HOW TO COMPLETE THIS TASK
Return all lines of the data in which the string "rows" occurs.

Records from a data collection
• • • • • • •

/-- Register rows of the brd chapter. -/
def brdRegs : List RegSpec := [
  ⟨"BRD_CFG", 0xb000, [], [⟨15, 0, .rw, 0x1f4, 0, []⟩,
      ⟨22, 16, .rw, 0x10, 0, [(0, 0x40)]⟩]⟩,
  ⟨"BRD_CTL", 0xb004, [], [⟨0, 0, .wo, 0, 0, []⟩]⟩,
  ⟨"BRD_STAT", 0xb008, [], [⟨6, 0, .ro, 0x40, 0, []⟩,
      ⟨13, 8, .ro, 0, 0, []⟩,
      ⟨14, 14, .ro, 0, 0, []⟩,
      ⟨22, 16, .ro, 0, 0, []⟩,
      ⟨23, 23, .ro, 0, 0, []⟩,
      ⟨24, 24, .ro, 0, 0, []⟩]⟩,
  ⟨"BRD_ERR", 0xb00c, [], [⟨0, 0, .w1c, 0, 0, []⟩,
      ⟨1, 1, .w1c, 0, 0, []⟩,
      ⟨2, 2, .w1c, 0, 0, []⟩,
      ⟨3, 3, .w1c, 0, 0, []⟩]⟩,
  ⟨"BRD_TILE_SEL", 0xb010, [], [⟨5, 0, .rw, 0, 0, []⟩]⟩,
  ⟨"BRD_TILE_INFO", 0xb014, [], [⟨1, 0, .ro, 0, 0, []⟩,
      ⟨12, 2, .ro, 0, 0, []⟩,
      ⟨22, 13, .ro, 0, 0, []⟩]⟩,
  ⟨"BRD_TILE_CRC", 0xb018, [], [⟨31, 0, .ro, 0, 0, []⟩]⟩,
  ⟨"BRD_TILE_FIRST", 0xb01c, [], [⟨31, 0, .ro, 0, 0, []⟩]⟩,
  ⟨"BRD_TILE_LAST", 0xb020, [], [⟨31, 0, .ro, 0, 0, []⟩]⟩,
  ⟨"BRD_TILE_CTL", 0xb024, [], [⟨5, 0, .wo, 0, 0, []⟩,
      ⟨8, 8, .wo, 0, 0, []⟩]⟩,
  ⟨"BRD_PLAN_CTL", 0xb040, [], [⟨3, 0, .rw, 0, 0, []⟩,
      ⟨8, 8, .wo, 0, 0, []⟩,
      ⟨9, 9, .wo, 0, 0, []⟩]⟩,
  ⟨"BRD_PLAN_ADDR", 0xb044, [], [⟨11, 0, .rw, 0, 0, []⟩]⟩,
  ⟨"BRD_PLAN_DATA", 0xb048, [], [⟨31, 0, .rw, 0, 0, []⟩]⟩,
  ⟨"BRD_PLAN_CRC", 0xb04c, [], [⟨31, 0, .rw, 0, 0, []⟩]⟩,
  ⟨"BRD_PLAN_STAT", 0xb050, [], [⟨31, 0, .ro, 0, 0, []⟩]⟩,
  ⟨"BRD_UCODE", 0xb054, [], [⟨15, 0, .rwl, 0, 0, []⟩,
      ⟨16, 16, .w1s, 0, 0, []⟩]⟩,
  ⟨"BRD_CNT_FULL", 0xb080, [], [⟨31, 0, .ro, 0, 0, []⟩]⟩,
  ⟨"BRD_CNT_SEAL", 0xb084, [], [⟨31, 0, .ro, 0, 0, []⟩]⟩,
  ⟨"BRD_CNT_VERIFY", 0xb088, [], [⟨31, 0, .ro, 0, 0, []⟩]⟩,
  ⟨"FIFO_CFG", 0xb400, [(0x20, 0x19)], [⟨0, 0, .rw, 0, 0, []⟩]⟩,
  ⟨"FIFO_STAT", 0xb404, [(0x20, 0x19)], [⟨10, 0, .ro, 0, 0, []⟩,
      ⟨11, 11, .ro, 0, 0, []⟩,
      ⟨12, 12, .ro, 0, 0, []⟩,
      ⟨17, 13, .ro, 0, 0, []⟩,
      ⟨18, 18, .w1c, 0, 0, []⟩,
      ⟨19, 19, .ro, 0, 0, []⟩]⟩,
  ⟨"FIFO_CNT_CORR", 0xb408, [(0x20, 0x19)], [⟨31, 0, .ro, 0, 0, []⟩]⟩,
  ⟨"FIFO_CNT_UNCORR", 0xb40c, [(0x20, 0x19)], [⟨31, 0, .ro, 0, 0, []⟩]⟩,
  ⟨"FIFO_CNT_DROP", 0xb410, [(0x20, 0x19)], [⟨31, 0, .ro, 0, 0, []⟩]⟩]

/-- Register rows of the ring chapter. -/
def ringRegs : List RegSpec := [
  ⟨"RING_CFG", 0xc000, [], [⟨0, 0, .rw, 0, 0, []⟩,
      ⟨1, 1, .rw, 1, 0, []⟩,
      ⟨15, 8, .rw, 0xa, 0, [(1, 0x64)]⟩,
      ⟨19, 16, .rw, 8, 0, [(1, 0xf)]⟩,
      ⟨20, 20, .rw, 0, 0, []⟩]⟩,
  ⟨"RING_LAT_BUDGET", 0xc004, [], [⟨15, 0, .rw, 0x4e20, 0, []⟩]⟩,
  ⟨"RING_STAT", 0xc008, [], [⟨1, 0, .ro, 0, 0, []⟩,
      ⟨3, 2, .ro, 0, 0, []⟩,
      ⟨4, 4, .ro, 0, 0, []⟩,
      ⟨5, 5, .ro, 0, 0, []⟩,
      ⟨6, 6, .ro, 0, 0, []⟩,
      ⟨7, 7, .ro, 0, 0, []⟩,
      ⟨8, 8, .ro, 0, 0, []⟩,
      ⟨9, 9, .ro, 0, 0, []⟩,
      ⟨10, 10, .ro, 0, 0, []⟩,
      ⟨23, 16, .ro, 0, 0, []⟩,
      ⟨31, 24, .ro, 0, 0, []⟩]⟩,
  ⟨"RING_ERR", 0xc00c, [], [⟨0, 0, .w1c, 0, 0, []⟩,
      ⟨1, 1, .w1c, 0, 0, []⟩,
      ⟨2, 2, .w1c, 0, 0, []⟩,
      ⟨3, 3, .w1c, 0, 0, []⟩,
      ⟨4, 4, .w1c, 0, 0, []⟩]⟩,
  ⟨"RING_DUP", 0xc010, [], [⟨15, 0, .ro, 0, 0, []⟩]⟩,
  ⟨"RING_CABLE", 0xc014, [], [⟨15, 0, .ro, 0, 0, []⟩,
      ⟨31, 16, .ro, 0, 0, []⟩]⟩,
  ⟨"RING_LIST_SEL", 0xc020, [], [⟨7, 0, .rw, 0, 0, []⟩]⟩,
  ⟨"RING_LIST", 0xc024, [], [⟨15, 0, .ro, 0, 0, []⟩,
      ⟨23, 16, .ro, 0xff, 0, []⟩,
      ⟨31, 24, .ro, 0, 0, []⟩]⟩,
  ⟨"RING_CNT_FWD", 0xc040, [], [⟨31, 0, .ro, 0, 0, []⟩]⟩,
  ⟨"RING_CNT_CRC", 0xc044, [], [⟨31, 0, .ro, 0, 0, []⟩]⟩,
  ⟨"RING_CNT_LATDROP", 0xc048, [], [⟨31, 0, .ro, 0, 0, []⟩]⟩,
  ⟨"RING_CNT_TOKEN", 0xc04c, [], [⟨31, 0, .ro, 0, 0, []⟩]⟩,
  ⟨"RING_CNT_XOFF", 0xc050, [], [⟨31, 0, .ro, 0, 0, []⟩]⟩,
  ⟨"BEAM_CFG", 0xc800, [], [⟨1, 0, .rw, 2, 0, []⟩,
      ⟨2, 2, .rw, 1, 0, []⟩]⟩,
  ⟨"BEAM_ADDR", 0xc804, [], [⟨5, 0, .rw, 0, 0, []⟩,
      ⟨6, 6, .ro, 0, 0, []⟩]⟩,
  ⟨"BEAM_STAT", 0xc808, [], [⟨0, 0, .w1c, 0, 0, []⟩,
      ⟨1, 1, .w1c, 0, 0, []⟩,
      ⟨2, 2, .w1c, 0, 0, []⟩,
      ⟨3, 3, .w1c, 0, 0, []⟩,
      ⟨4, 4, .ro, 0, 0, []⟩,
      ⟨5, 5, .ro, 0, 0, []⟩,
      ⟨10, 8, .ro, 0, 0, []⟩]⟩,
  ⟨"BEAM_MAP_LO", 0xc80c, [], [⟨0, 0, .ro, 1, 0, []⟩,
      ⟨31, 1, .rw, 0, 0, []⟩]⟩,
  ⟨"BEAM_MAP_HI", 0xc810, [], [⟨31, 0, .rw, 0, 0, []⟩]⟩,
  ⟨"BEAM_TILE_REL", 0xc814, [], [⟨5, 0, .wo, 0, 0, []⟩,
      ⟨8, 8, .wo, 0, 0, []⟩]⟩,
  ⟨"BEAM_DSTAT", 0xc840, [(4, 0x18)], [⟨7, 0, .ro, 0, 0, []⟩,
      ⟨8, 8, .w1c, 0, 0, []⟩,
      ⟨11, 9, .ro, 0, 0, []⟩]⟩,
  ⟨"BEAM_CNT_FRAME", 0xc900, [], [⟨31, 0, .ro, 0, 0, []⟩]⟩,
  ⟨"BEAM_CNT_CRC", 0xc904, [], [⟨31, 0, .ro, 0, 0, []⟩]⟩,
  ⟨"BEAM_CNT_RETRY", 0xc908, [], [⟨31, 0, .ro, 0, 0, []⟩]⟩]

• • • • • • •

ANSWER SPACE
/-- Register rows of the brd chapter. -/
/-- Register rows of the ring chapter. -/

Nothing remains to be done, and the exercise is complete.